-- ==== Sys2Proof/Machine/Context.lean ====
section
/-! DEFINITION. The register block of a context (R37, R38, R41, R199, R203, R216, R401, R403, R447), assignment (R478,
R479), dead contexts and reclamation (R409, R410), and the ends of walks (R34). -/

namespace Sys2Proof.Machine

/-- Master m may reach context c's block: READY is set and m owns the assigned context (R37, R491). -/
def owns (s : State) (m c : Nat) : Bool := s.ready && decide (c < 64) && (s.ctx c).v && (s.ctx c).master == m

/-- Act on an owned context. -/
def ifOwns (m c : Nat) (f : State → State) (s : State) : Host.Outcome State Fault Refusal := .next (if owns s m c then f s else s)

/-- Held fault and trap records go on if they can now (R37). -/
def tryRelease (s : State) (c : Nat) : State := fqRelease s c (s.ctx c).heldRecs

/-- A write of CTX_FQ_CTL (R37): FULL is cleared by a 1, SIZE takes its value. -/
def writeFqCtl (c : Nat) (v : Nat) (s : State) : State :=
  tryRelease (s.setCtx c fun x => { x with fqFull := x.fqFull && !v.testBit 31, fqSize := bitsOf v 4 0 }) c

/-- A write of CTX_FQ_BASE (R37). -/
def writeFqBase (c : Nat) (v : Nat) (s : State) : State :=
  tryRelease (s.setCtx c fun x => { x with fqBase := BitVec.ofNat 64 (bitsOf v 51 12 * 4096) }) c

/-- A write of CTX_FQ_GET (R37). -/
def writeFqGet (c : Nat) (v : Nat) (s : State) : State := tryRelease (s.setCtx c fun x => { x with fqGet := BitVec.ofNat 16 v }) c

def execCtxFqCtlWrite (m c : Nat) (v : Word) (s : State) : Host.Outcome State Fault Refusal := ifOwns m c (writeFqCtl c v.toNat) s
def execCtxFqBaseWrite (m c : Nat) (v : DWord) (s : State) : Host.Outcome State Fault Refusal := ifOwns m c (writeFqBase c v.toNat) s
def execCtxFqGetWrite (m c : Nat) (v : Word) (s : State) : Host.Outcome State Fault Refusal := ifOwns m c (writeFqGet c v.toNat) s

/-- Captures that waited for a page are written again (R407). -/
def retryCaptures (s : State) (c : Nat) : State :=
  let l := (s.ctx c).capWait
  l.foldl writeTrap (s.setCtx c fun x => { x with capWait := [] })

/-- GO: every parked access of the context is replayed (R37, R41, R42): the words that wait at a fetch, the accesses of the
operand logs, copies, bench entries, huddles, captures, and what the executor waits for. -/
def resumeGo (c : Nat) (s : State) : State :=
  let head := (s.ctx c).execWait.contains (bitsOf (s.ctx c).ghAddr.toNat 56 7 * 128 / 65536)
  let s1 := s.setCtx c fun x => { x with outPages := [], execWait := [] }
  let mine (slot : Slot) : Bool := s1.quires.any fun q => q.slot == slot && q.ctx == c
  let s2 : State :=
    { s1 with
      quires := updWhere (fun q => q.ctx == c)
        (fun q =>
          { q with wait := q.wait.bind fun w =>
              if w.why = .fetch then (if q.rally.isNone then none else some { w with why := .again }) else some w }) s1.quires
      huddles := updWhere (fun u => u.ctx == c) (fun u => { u with susp := false }) s1.huddles
      folios := updWhere (fun f => f.ctx == c) (fun f => { f with tags := f.tags.map fun t => { t with paused := false } }) s1.folios
      gaths := s1.gaths.map fun g => { g with bench := updWhere (fun b => mine b.slot) (fun b => { b with parked := false }) g.bench } }
  let s3 := (s2.quires.filter fun q => q.ctx == c).foldl (fun s q => replaySpawns (replayQuire s q.slot) q.slot) s2
  let s4 := retryCaptures s3 c
  if head then readHead s4 c else s4

def execCtxResumeGo (m c : Nat) (s : State) : Host.Outcome State Fault Refusal := ifOwns m c (resumeGo c) s

/-- A KIND write (R38): ignored while BUSY; the page it names is CTX_INVAL_VA's now. -/
def startInval (c kind : Nat) (s : State) : State :=
  if (s.ctx c).invalBusy ∨ kind = 0 ∨ kind = 3 then s
  else
    let va := (s.ctx c).invalVa
    { (s.setCtx c fun x => { x with invalBusy := true, invalKind := kind, invalPage := va }) with
      walks := updWhere (fun w => w.ctx == c && (kind == 2 || w.page == va.toNat / 65536)) (fun w => { w with discard := true }) s.walks }

def execInvalVa (m c : Nat) (s : State) : Host.Outcome State Fault Refusal := ifOwns m c (startInval c 1) s
def execInvalContext (m c : Nat) (s : State) : Host.Outcome State Fault Refusal := ifOwns m c (startInval c 2) s

/-- A TLB entry matches the drop in progress. -/
def invalMatch (s : State) (c : Nat) (e : Tlb) : Bool :=
  e.ctx == c && ((s.ctx c).invalKind == 2 || e.page == (s.ctx c).invalPage.toNat / 2 ^ pageShift e.level)

/-- A walk in flight for another page that may end in the leaf that holds the page of the drop in progress: they lie in one 16 GiB
page (R28). It ends before the TLBs drop the leaf, so that its result does not outlast BUSY. -/
def invalKin (s : State) (c : Nat) (w : Walk) : Bool :=
  w.ctx == c && w.root.isSome && !w.discard && w.page / 2 ^ 18 == (s.ctx c).invalPage.toNat / 2 ^ 34

/-- Accesses of the context that used a translation have been performed: logs hold none that waits, no region holds
buffered stores, nothing is pending. -/
def ctxQuiet (s : State) (c : Nat) : Bool :=
  !(s.quires.any fun q => q.ctx == c &&
      ((q.log.any fun e => e.acc.any fun a => a.st == .waiting) || ((q.region.map fun r => r.buf != []).getD false)))
    && !(s.pending.any fun p => p.ctx == c)

/-- INVALIDATION_COMPLETE (R38): accesses under the old translation are performed, every TLB has dropped its entries and
every matching walk is walked again; BUSY clears. -/
def execInvalidationComplete (c : Nat) (s : State) : Host.Outcome State Fault Refusal :=
  if (s.ctx c).invalBusy = false then .next s
  else
    let s1 := (s.quires.filter fun q => q.ctx == c).foldl (fun s q => serveQuire s q.slot) s
    let s2 := (((s1.pending.filter fun p => p.ctx == c).map (·.gath)).dedup).foldl drainGath s1
    let s3 := flushPosted ((s2.msgs.map (·.src)).dedup.foldl performTileWrites s2) fun _ => true
    if ctxQuiet s3 c = false then .next s3
    else
      let sw := (s3.walks.filter (invalKin s3 c)).foldl (fun s w => if (walkOf s w.ctx w.page).isSome then walkDone s w else s) s3
      let s4 : State :=
        { sw with
          gaths := sw.gaths.map fun g => { g with tlb := g.tlb.filter fun e => !invalMatch sw c e }
          cores := sw.cores.map fun k => { k with tlb := k.tlb.filter fun e => !invalMatch sw c e }
          walks := updWhere (fun w => w.ctx == c && w.discard) (fun w => { w with discard := false, root := none }) sw.walks }
      .next ((fillWalkers s4).setCtx c fun x => { x with invalBusy := false, invalKind := 0 })

/-- WALK_COMPLETE (R31 to R34): the translation is installed for every miss that has joined the walk; a walk that ends in a fault
lets its words meet it. A walk whose result is discarded is walked again (R38). -/
def execWalkComplete (n : Nat) (s : State) : Host.Outcome State Fault Refusal :=
  match s.walks.find? fun w => w.id == n with
  | none => .next s
  | some w =>
    if w.discard then
      .next (fillWalkers { s with walks := updWhere (fun x => x.id == n) (fun x => { x with discard := false, root := none }) s.walks })
    else .next (walkDone s w)

/-- A write of CTX_TG_CTL (R199): HSIZE and QSIZE are ignored while EN is 1; EN stays 0 when they are out of range or the
context is dead; setting EN reads the head. -/
def writeTgCtl (c v : Nat) (s : State) : State :=
  let x := s.ctx c
  let hs := if x.tgEn then x.tgHsize else bitsOf v 4 0
  let qs := if x.tgEn then x.tgQsize else bitsOf v 11 8
  let ok : Bool := decide (4 ≤ hs) && decide (hs ≤ 15) && (qs == 0 || (decide (4 ≤ qs) && decide (qs ≤ 12)))
  let en : Bool := v.testBit 31 && ok && !x.dead
  let s1 := s.setCtx c fun x => { x with tgEn := en, tgHsize := hs, tgQsize := qs, tgWeight := bitsOf v 23 16 }
  if en && !x.tgEn then readHead s1 c else s1

def execCtxTgCtlWrite (m c : Nat) (v : Word) (s : State) : Host.Outcome State Fault Refusal := ifOwns m c (writeTgCtl c v.toNat) s

/-- A write of CTX_GH_ADDR (R199, R203). -/
def writeGhAddr (c v : Nat) (s : State) : State :=
  readHead (s.setCtx c fun x => { x with ghAddr := BitVec.ofNat 64 (bitsOf v 56 7 * 128) }) c

def execCtxGhAddrWrite (m c : Nat) (v : DWord) (s : State) : Host.Outcome State Fault Refusal := ifOwns m c (writeGhAddr c v.toNat) s

/-- CTX_WAKE (R203). -/
def execCtxWake (m c : Nat) (s : State) : Host.Outcome State Fault Refusal := ifOwns m c (fun s => readHead s c) s

/-- A write of CTX_WDOG restarts the period (R216). -/
def writeWdog (c v : Nat) (s : State) : State := s.setCtx c fun x => { x with wdogLimit := v % 65536, wdogStart := s.cycle }

def execCtxWdogWrite (m c : Nat) (v : Word) (s : State) : Host.Outcome State Fault Refusal := ifOwns m c (writeWdog c v.toNat) s

/-- CTX_TRAPCTL RESUME (R401). -/
def execCtxTrapctlResume (m c : Nat) (s : State) : Host.Outcome State Fault Refusal := ifOwns m c (fun s => resumeTraps s c) s

/-- A line held under the key of a dead context is dropped without write-back (R409). -/
def dropKeyLine (s : State) (line : Nat) : State :=
  dropLeases (recallTokens (loseLine s line) line none) line

/-- Lines out at agents that hold data under a key. -/
def keyLines (s : State) (k : Key) : List Nat :=
  (((s.held.filter fun h => h.tok != 0).map (·.line) ++ (s.msgs.filter fun m => m.kind.isTokens).map (·.line)).dedup).filter fun l => (List.range 8).any fun i => keyTag s (l * 8 + i) == k

/-- A message carries a write of the context. -/
def msgOf (s : State) (c : Nat) (m : Msg) : Bool :=
  match m.kind with
  | .write3 _ k b => k == ctxKey s c || (b.map fun b => s.quires.any fun q => q.slot == b.1 && q.ctx == c).getD false
  | .posted _ _ p => p.ctx == c
  | _ => false

/-- DEAD (R409): the context ends at once. -/
def markDead (c : Nat) (s : State) : State :=
  if (s.ctx c).dead then s
  else
    let lines := keyLines s (ctxKey s c)
    let s1 := s.setCtx c fun x => { x with dead := true, tgEn := false, capWait := [], execWait := [], got := [], outPages := [] }
    let mine (slot : Slot) : Bool := s.quires.any fun q => q.slot == slot && q.ctx == c
    let s2 : State :=
      { s1 with
        pending := s1.pending.filter fun p => p.ctx != c
        msgs := s1.msgs.filter fun m => !msgOf s c m
        walks := s1.walks.filter fun w => w.ctx != c
        cur := s1.cur.filter fun k => !mine k.slot
        quires := updWhere (fun q => q.ctx == c)
          (fun q => { q with wait := none, log := [], chain := none, latch := none, region := none, deferred := [] }) s1.quires
        gaths := s1.gaths.map fun g => { g with bench := g.bench.filter fun b => !mine b.slot }
        folios := updWhere (fun f => f.ctx == c) (fun f => { f with tags := [] }) s1.folios
        huddles := s1.huddles.filter fun u => u.ctx != c
        serving := s1.serving.filter fun v => v.huddle.ctx != c
        monitors := s1.monitors.filter fun e => e.2 != c
        spawnLate := s1.spawnLate.filter fun e => e.ctx != c }
    let s3 := (s2.rays.filter fun r => r.ctx == c).foldl (fun s r => freeRay s c r.handle) s2
    lines.foldl dropKeyLine (fillWalkers s3)

def execCtxStateDead (m c : Nat) (s : State) : Host.Outcome State Fault Refusal := ifOwns m c (markDead c) s

/-- Requests tagged with a dead context that have not drained (R409, R410). -/
def draining (s : State) (c : Nat) : Bool :=
  s.msgs.any (msgOf s c) || s.walks.any (fun w => w.ctx == c) || s.pending.any (fun p => p.ctx == c)
    || s.quires.any fun q => q.ctx == c && q.log != []

/-- A gathering's request for a line that nothing in it waits for: no pending store, no access of a quire's log. -/
def unneeded (s : State) (h : Held) : Bool :=
  h.agent < 48 && !hasPending s h.agent h.line
    && !(s.quires.any fun q => gathOf q.slot.core == h.agent && q.log.any fun e => e.acc.any fun a => a.st == .waiting && lineOf a.loc == h.line)

/-- Persistent requests that served a dead context's accesses are freed (R410): those of lines under its key, or open ones, that
nothing waits for any more. -/
def freePersists (s : State) (c : Nat) : State :=
  let its (h : Held) : Bool := (homeOf s h.line).ckey == some (ctxKey s c) || (homeOf s h.line).ckey == some .opened
  (s.held.filter fun h => h.pers.isSome && unneeded s h && its h).foldl (fun s h =>
    freePers
      { setHeld s h.agent h.line (fun x => { x with pers := none, req := none, fails := 0 }) with
        msgs := s.msgs.filter fun m => !isPersMsg h.agent h.line m } h.agent h.line) s

/-- Reclamation frees what a dead context holds (R410). -/
def reclaim (c : Nat) (s0 : State) : State :=
  let s := freePersists s0 c
  let s1 := (s.folios.filter fun f => f.ctx == c).foldl (fun s f => dropFolio s f) s
  let gone := (s1.passes.filter fun p => p.ctx == c)
  let s2 := gone.foldl (fun s p => p.tiles.foldl (fun s t => freeBanks s (tileOwner p.id t.n)) s) s1
  let s3 : State :=
    { s2 with
      quires := s2.quires.filter fun q => q.ctx != c
      nodes := s2.nodes.filter fun n => n.ctx != c
      passes := s2.passes.filter fun p => p.ctx != c
      spawnUsed := s2.spawnUsed.filter fun e => e.1 != c
      rays := s2.rays.filter fun r => r.ctx != c
      waitHead := s2.waitHead.filter fun h => !(s2.nodes.any fun n => n.id == h.node && n.ctx == c)
      leases := s2.leases.filter fun l => l.kfield != c
      gaths := s2.gaths.map fun g =>
        { g with tlb := g.tlb.filter fun e => e.ctx != c, recs := g.recs.filter fun e => e.ctx != c }
      cores := s2.cores.map fun k => { k with tlb := k.tlb.filter fun e => e.ctx != c } }
  s3.setCtx c fun x =>
    { x with heldRecs := [], capWait := [], rayBlocks := [], invalBusy := false, invalKind := 0, recl := true }

/-- CONTEXT_RECLAMATION (R410): it begins once every request tagged with the context has drained, and the owner is interrupted when
RECL is set. -/
def execContextReclamation (c : Nat) (s : State) : Host.Outcome State Fault Refusal :=
  let x := s.ctx c
  .next (if x.v && x.dead && !x.recl && !draining s c then interrupt (reclaim c s) c else s)

/-- REVIVE (R409, R410, R479): it also replaces the key. -/
def revive (c : Nat) (s : State) : State :=
  if (s.ctx c).recl then
    s.setCtx c fun x => { x with dead := false, recl := false, ran := false, tgEn := false, epoch := x.epoch + 1 }
  else s

def execCtxStateRevive (m c : Nat) (s : State) : Host.Outcome State Fault Refusal := ifOwns m c (revive c) s

/-- A write of CTX_OWNER that sets V (R37, R478, R479): every register of the block takes its reset value, and a fresh key
is generated. -/
def assignCtx (c owner : Nat) (s : State) : State :=
  if (s.ctx c).v then s
  else s.setCtx c fun x => { Ctx.initial with v := true, master := owner % 32, epoch := x.epoch + 1 }

def execCtxOwnerAssign (m c owner : Nat) (s : State) : Host.Outcome State Fault Refusal :=
  .next (if s.ready && m == 0 then assignCtx c owner s else s)

/-- A write of CTX_OWNER that clears V (R479). -/
def releaseCtx (c : Nat) (s : State) : State :=
  let x := s.ctx c
  if x.v && !x.tgEn && (!x.ran || x.recl) then s.setCtx c fun x => { x with v := false } else s

def execCtxOwnerRelease (m c : Nat) (s : State) : Host.Outcome State Fault Refusal :=
  .next (if s.ready && m == 0 then releaseCtx c s else s)

/-- A write of CTX_RAY_BASE or CTX_RAY_CTL (R447): ignored while pages are in use. -/
def writeRayPool (c : Nat) (ctl : Bool) (v : Nat) (s : State) : State :=
  s.setCtx c fun x =>
    if x.rayBlocks ≠ [] then x
    else if ctl then { x with rayPages := bitsOf v 23 0 }
    else { x with rayBase := BitVec.ofNat 64 (bitsOf v 56 12 * 4096) }

def execCtxRayPoolWrite (m c : Nat) (ctl : Bool) (v : DWord) (s : State) : Host.Outcome State Fault Refusal :=
  ifOwns m c (writeRayPool c ctl v.toNat) s

end Sys2Proof.Machine
end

— Activity —
In the material above, transcribe exactly the lines beginning at the one with "leases := s2.leases.filter" and ending at the one with "def execCtxStateRevive (m", both included.

— Your response —
      leases := s2.leases.filter fun l => l.kfield != c
      gaths := s2.gaths.map fun g =>
        { g with tlb := g.tlb.filter fun e => e.ctx != c, recs := g.recs.filter fun e => e.ctx != c }
      cores := s2.cores.map fun k => { k with tlb := k.tlb.filter fun e => e.ctx != c } }
  s3.setCtx c fun x =>
    { x with heldRecs := [], capWait := [], rayBlocks := [], invalBusy := false, invalKind := 0, recl := true }

/-- CONTEXT_RECLAMATION (R410): it begins once every request tagged with the context has drained, and the owner is interrupted when
RECL is set. -/
def execContextReclamation (c : Nat) (s : State) : Host.Outcome State Fault Refusal :=
  let x := s.ctx c
  .next (if x.v && x.dead && !x.recl && !draining s c then interrupt (reclaim c s) c else s)

/-- REVIVE (R409, R410, R479): it also replaces the key. -/
def revive (c : Nat) (s : State) : State :=
  if (s.ctx c).recl then
    s.setCtx c fun x => { x with dead := false, recl := false, ran := false, tgEn := false, epoch := x.epoch + 1 }
  else s

def execCtxStateRevive (m c : Nat) (s : State) : Host.Outcome State Fault Refusal := ifOwns m c (revive c) s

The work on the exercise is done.